When will the grass be gone? I will be down in gulf shores the 19th and im starting to get worried with all the reports of grass.I hope my trip doesnt get ruined.


----------



## lobsterman (Sep 30, 2007)

That is a 10 million dollar question. I believe it is worse than most years because of the runoff from the Mississippi and other rivers due to the flooding in the midwest. That is also why the water clarity is pathetic. So your guess is as good as our my friend.


----------



## Bowtech28 (May 1, 2008)

Uhhhhhhhh...not what i wanted to hear! B ut thanks,guess i'll just have to wait and see!


----------



## Bowtech28 (May 1, 2008)

Does anyone know if the grass gets any better in the Fort Morgan area?


----------



## lobsterman (Sep 30, 2007)

Last I heard you had to go East of Destin to get relief from grass and nasty water.


----------



## reelfinatical (Sep 30, 2007)

> *lobsterman (7/10/2008)*Last I heard you had to go East of Destin to get relief from grass and nasty water.

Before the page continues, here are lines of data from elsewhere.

/-- Every unit of a launch still to be placed has its place now: each takes one part of a core, and no two of one launch stand in each
other's way. -/
def fitsNow (s : State) (l : Launch) : Bool :=
  (List.range l.desc.upc).all (fun j => l.waiting j ≤ (allCores.filter (siteFor s l j)).length)

/-- A co-resident launch in the middle of its pass. -/
def Launch.inPass (l : Launch) : Bool := l.desc.coresident && l.waits && l.passing

/-- A launch can be served now: a unit of it can be placed, and a co-resident launch begins only when it can be placed whole, with every unit
that it had placed saved (R315, R323, R325). -/
def servable (s : State) (l : Launch) : Bool :=
  l.waits && (if l.desc.coresident && !l.inPass then l.saved.length == l.placed && fitsNow s l else canPlace s l)

/-- The distributor's turn comes to a launch (R315, R323): a pass that can go on comes first, and then the launches before it. -/
def myTurn (s : State) (l : Launch) : Bool :=
  servable s l && (l.inPass || s.dist.launches.all (fun x => x.num == l.num || !(x.inPass || x.before l) || !servable s x))

/-- The distributor may serve a launch on a core now. -/
def mayServe (s : State) (l : Launch) (unit c : Nat) : Bool := myTurn s l && siteFor s l unit c

/-! ### The placement pattern (R321, Table 12.5) -/

/-- A core holds units of a launch that meet a test. -/
def coreHas (s : State) (l : Launch) (p : Nat → Bool) (c : Nat) : Bool :=
  (s.core c).slots.toList.any (fun x => x.phase != .empty && x.launchid == l.num && p x.unitid.toNat)

/-- What a pattern prefers for a unit, the strongest wish first; cores rise with their logical numbers, plate after plate. -/
def prefers (s : State) (l : Launch) (unit : Nat) : List (Nat → Bool) :=
  let group := fun (u : Nat) => u / l.desc.upc / 8
  let octetHas := fun (p : Nat → Bool) (c : Nat) => (List.range 8).any (fun i => coreHas s l p (octetCore (octetOf c) i))
  match l.desc.pattern.toNat with
  | 1 => [coreHas s l (fun _ => true)]
  | 2 => [fun c => !coreHas s l (fun _ => true) c]
  | 3 => [fun c => coreHas s l (fun u => u / l.desc.upc == unit / l.desc.upc) c,
      fun c => octetHas (fun u => group u == group unit) c && !coreHas s l (fun _ => true) c,
      fun c => octetHas (fun u => group u == group unit) c, fun c => !octetHas (fun _ => true) c]
  | _ => []

/-- The site that the distributor takes of its own accord: the lowest core of those that the pattern prefers, and its lowest slot. -/
def site (s : State) (l : Launch) (unit : Nat) : Option (Nat × Fin 4) :=
  if !myTurn s l then none
  else
    let cs := allCores.filter (siteFor s l unit)
    let c? := match (prefers s l unit).findSome? (fun p => cs.find? p) with
      | some c => some c
      | none => cs.head?
    c?.bind (fun c => (emptySlots (s.core c)).head?.map (c, ·))

/-! ### Grants (R296 to R298) -/

/-- A lit core is granted its dark neighbours that hold no unit. -/
def State.grantAll (s : State) (c : Nat) (launch : BitVec 32) : State :=
  (neighbours s c).foldl (fun t n =>
    if holdsUnit (t.core n.2) || (t.core c).grants.any (fun g => g.dir == n.1 && g.launch == launch) then t
    else
      let t1 := if (t.core n.2).lentTo.isEmpty then t.zeroLender n.2 else t
      (t1.updCore n.2 (fun k => { k with lentTo := if k.lentTo.contains c then k.lentTo else k.lentTo ++ [c] })).updCore c (fun k => { k with
        grants := k.grants ++ [⟨n.1, n.2, launch⟩] })) s

/-- The grants that a placement or a restore of a unit of a class begins. -/
def State.lend (s : State) (c : Nat) (launch : BitVec 32) (cls : BitVec 2) : State :=
  if 2 ≤ cls.toNat then s.grantAll c launch else s

/-- GRANT_END. -/
def execGrantEnd (c : Nat) (s : State) : Res := .next (s.endGrants c)

/-! ### Placing (R36, R232, R317) -/

/-- The registers that a placed unit starts with (R36), and its slot's own. -/
def placedSlot (s : State) (l : Launch) (unit c : Nat) : Slot :=
  let base := partBase l.desc.upc (unit % l.desc.upc)
  let x := Slot.reset
  { x with
    phase := .placing
    ctx := { x.ctx with
      pc := l.desc.entry
      g := x.ctx.g.set 30 (BitVec.ofNat 64 base) |>.set 2 (BitVec.ofNat 64 (base + l.desc.lease)) |>.set 3 l.desc.param }
    unitid := BitVec.ofNat 24 unit
    launchid := l.num
    jobid := l.desc.job
    leaseBase := BitVec.ofNat 11 (base / 64)
    leaseSize := BitVec.ofNat 11 (l.desc.lease / 64)
    heatcls := l.desc.heat
    origin := s.coreId c
    upc := l.desc.upc
    since := s.cycle.toNat }

/-- The code on a core is a launch's, or is to be loaded. -/
def State.wantImage (s : State) (c : Nat) (n : BitVec 32) : State :=
  if (s.core c).imageDue.isSome || (s.core c).image == some (codeOf s n) then s
  else s.updCore c (fun k => { k with imageDue := some n })

/-- The next unit of a launch is placed in a slot of a core. -/
def State.place (s : State) (l : Launch) (c : Nat) (t : Fin 4) : State :=
  let s1 := ((s.setSlotAt c t (placedSlot s l l.next c)).wantImage c l.num).lend c l.num l.desc.heat
  let s2 := s1.updLaunch l.num (fun x => { x with
    next := x.next + 1, placed := x.placed + 1, passing := true, st := if x.next + 1 = x.desc.units then 2 else 1 })
  (s2.nameLog c l.desc.job).release c t

/-- UNIT_PLACE. -/
def State.unitPlace (s : State) (n c : Nat) (t : Fin 4) : State :=
  match launchNo s (BitVec.ofNat 32 n) with
  | none => s
  | some l =>
    if l.next < l.desc.units && (s.slotAt c t).phase == .empty && mayServe s l l.next c then s.place l c t else s

def execUnitPlace (l c : Nat) (t : Fin 4) (s : State) : Res := .next (s.unitPlace l c t)

/-! ### Pre-emption (R324 to R330) -/

/-- A state as it would be without some slots' units: the parked contexts of their launches become saved (R330). -/
def without (s : State) (xs : List (Nat × Fin 4)) : State :=
  let ls := xs.map (fun x => (s.slotAt x.1 x.2).launchid)
  let t := xs.foldl (fun t x => t.setSlotAt x.1 x.2 Slot.reset) s
  { t with cores := t.cores.map (fun k => (k.1, { k.2 with
    parked := k.2.parked.map (fun p => if ls.contains p.launch then { p with saved := true } else p) })) }

/-- Every slot that holds a unit. -/
def heldSlots (s : State) : List (Nat × Fin 4) :=
  s.cores.flatMap (fun p => ((List.finRange 4).filter (fun t => (p.2.slots.get t).phase != .empty)).map (fun t => (p.1, t)))

/-- A unit that may be pre-empted: of a launch that is pre-emptible, in RUN, at least 1 ms after its placement or restore (R324). -/
def preemptible (s : State) (x : Nat × Fin 4) : Bool :=
  let l := s.slotAt x.1 x.2
  l.phase == .run && l.leaving.isNone && 700000 ≤ s.cycle.toNat - l.since && (launchNo s l.launchid).any (fun y => y.desc.preemptible)

/-- The PRIO of a slot's launch. -/
def prioAt (s : State) (x : Nat × Fin 4) : Nat := ((launchNo s (s.slotAt x.1 x.2).launchid).map (fun l => l.desc.prio)).getD 0

/-- A slot may be taken for a waiting launch (R324, R325): a co-resident launch's unit only with all of them. -/
def takeable (s : State) (w : Launch) (x : Nat × Fin 4) : Bool :=
  preemptible s x && w.effective < prioAt s x &&
  match launchNo s (s.slotAt x.1 x.2).launchid with
  | none => false
  | some l => !l.desc.coresident || (unitsOf s l.num).all (preemptible s)

/-- A least set of slots, out of some, whose loss lets a launch's unit stand on a core: each one that is not needed is left alone. -/
def leastSet (s : State) (w : Launch) (unit c : Nat) (xs : List (Nat × Fin 4)) : Option (List (Nat × Fin 4)) :=
  if !siteFor (without s xs) w unit c then none
  else some (xs.foldl (fun a x => if siteFor (without s (a.filter (fun y => y != x))) w unit c then a.filter (fun y => y != x) else a) xs)

/-- The slots that a launch's unit needs on a core: out of those of the core and of its neighbours that may be taken, those of high
priority spared first. -/
def needAt (s : State) (w : Launch) (unit c : Nat) : Option (List (Nat × Fin 4)) :=
  let xs := ((c :: (neighbours s c).map (fun n => n.2)).flatMap (fun d => (List.finRange 4).map (fun t => (d, t)))).filter (takeable s w)
  leastSet s w unit c ((List.range 8).flatMap (fun p => xs.filter (fun x => prioAt s x == p)))

/-- One of two needs: that which spares the higher priorities, then the smaller one (R325). -/
def betterNeed (s : State) (a b : List (Nat × Fin 4)) : Bool :=
  let worst := fun (xs : List (Nat × Fin 4)) => xs.foldl (fun m x => min m (prioAt s x)) 8
  worst a < worst b || (worst a == worst b && b.length < a.length)

/-- The least need of a launch's unit over the cores that hold units, and their neighbours. -/
def unitNeed (s : State) (w : Launch) (unit : Nat) : Option (List (Nat × Fin 4)) :=
  let cs := (s.cores.flatMap (fun p => p.1 :: (neighbours s p.1).map (fun n => n.2))).eraseDups
  (cs.filterMap (needAt s w unit)).foldl (fun a x =>
    match a with
    | none => some x
    | some y => if betterNeed s y x then some x else some y) none

/-- What a co-resident launch needs: core after core until it could be placed whole. -/
def wholeNeed (s : State) (w : Launch) : Nat → List (Nat × Fin 4) → List (Nat × Fin 4)
  | 0, _ => []
  | fuel + 1, xs =>
    let t := without s xs
    if fitsNow t w then xs
    else
      match (List.range w.desc.upc).find? (fun j => (allCores.filter (siteFor t w j)).length < w.waiting j) with
      | none => []
      | some j =>
        match unitNeed t w j with
        | none => []
        | some ys => wholeNeed s w fuel (xs ++ ys)

/-- The slots to be pre-empted for a waiting launch that cannot be served without the cores of running launches (R324, R325): those that
are leaving already count as free. -/
def needOf (s : State) (w : Launch) : List (Nat × Fin 4) :=
  let going := (heldSlots s).filter (fun x => beingSaved (s.slotAt x.1 x.2))
  let t := without s going
  if !w.waits || servable t w then []
  else if w.desc.coresident && !w.inPass then wholeNeed t w (heldSlots t).length []
  else (w.nextUnits.findSome? (unitNeed t w)).getD []

/-- The waiting launch for which a slot's unit is to be pre-empted. -/
def claimant (s : State) (x : Nat × Fin 4) : Option Launch := s.dist.launches.find? (fun w => (needOf s w).contains x)

/-- Why a slot's unit is to be pre-empted now, with the job that pays: a refused forced move of a unit of its co-resident launch, which takes
any unit (R324, R325), a hub's order, or a waiting launch. -/
def preemptCause (s : State) (l : Launch) (x : Nat × Fin 4) : Option (Option (BitVec 24)) :=
  if l.forcing then (if (s.slotAt x.1 x.2).phase == .run && (s.slotAt x.1 x.2).leaving.isNone then some none else none)
  else if !preemptible s x then none
  else
    match l.preempting with
    | some j => some j
    | none => (claimant s x).map (fun w => some w.desc.job)

/-- Requests of a slot for a reservation are withdrawn, and its PC stands at the LRW again (R326), unless the grant is on its way. -/
def State.withdrawLrw (s : State) (c : Nat) (t : Fin 4) : State :=
  let isReq := fun (q : Req) => q.core == c && q.slot == t.val
  let isLrw := fun (m : Msg) => isReq m.src && (match m.body with | .lrw _ _ => true | _ => false)
  let granted := s.net.any (fun m => isReq m.src && (match m.body with | .grant _ _ _ => true | _ => false))
  let busy := s.cores.any (fun p => p.2.teller.act.any (fun a => isLrw a.msg))
  if (s.slotAt c t).lrw.isNone || granted || busy then s
  else
    let s1 : State := { s with net := s.net.filter (fun m => !isLrw m) }
    let s2 := s1.coreList.foldl (fun u d => u.updCore d (fun k => { k with
      resvs := k.resvs.map (fun r => { r with waiting := r.waiting.filter (fun w => !isReq w.1) })
      landed := k.landed.filter (fun x => !isLrw x.2)
      held := k.held.filter (fun m => !isLrw m)
      ready := k.ready.filter (fun m => !isLrw m) })) s1
    let isOp := fun (o : Op) =>
      o.slot == t && !o.failed && o.word.extractLsb' 26 6 == 0x23#6 && (match o.kind with | .marked _ _ => true | _ => false)
    let s3 := match (s2.core c).ops.find? isOp with
      | some o => (s2.completeOp c o none).updSlotAt c t (fun l => { l with ctx := { l.ctx with pc := o.pc }, instret := l.instret - 1 })
      | none => s2
    s3.updSlotAt c t (fun l => { l with lrw := none })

I was at Crystal Beach yesterday afternoon and it was ok out there.


----------



## true-king (Oct 2, 2007)

Pensacola beach was nasty today. Full of grass.


----------



## GoVols (Jun 18, 2008)

I was in Destin last week and the amount of grass would change from day to day. There were two days that fishing off the surf was nearly impossible. I hope you have better water.


----------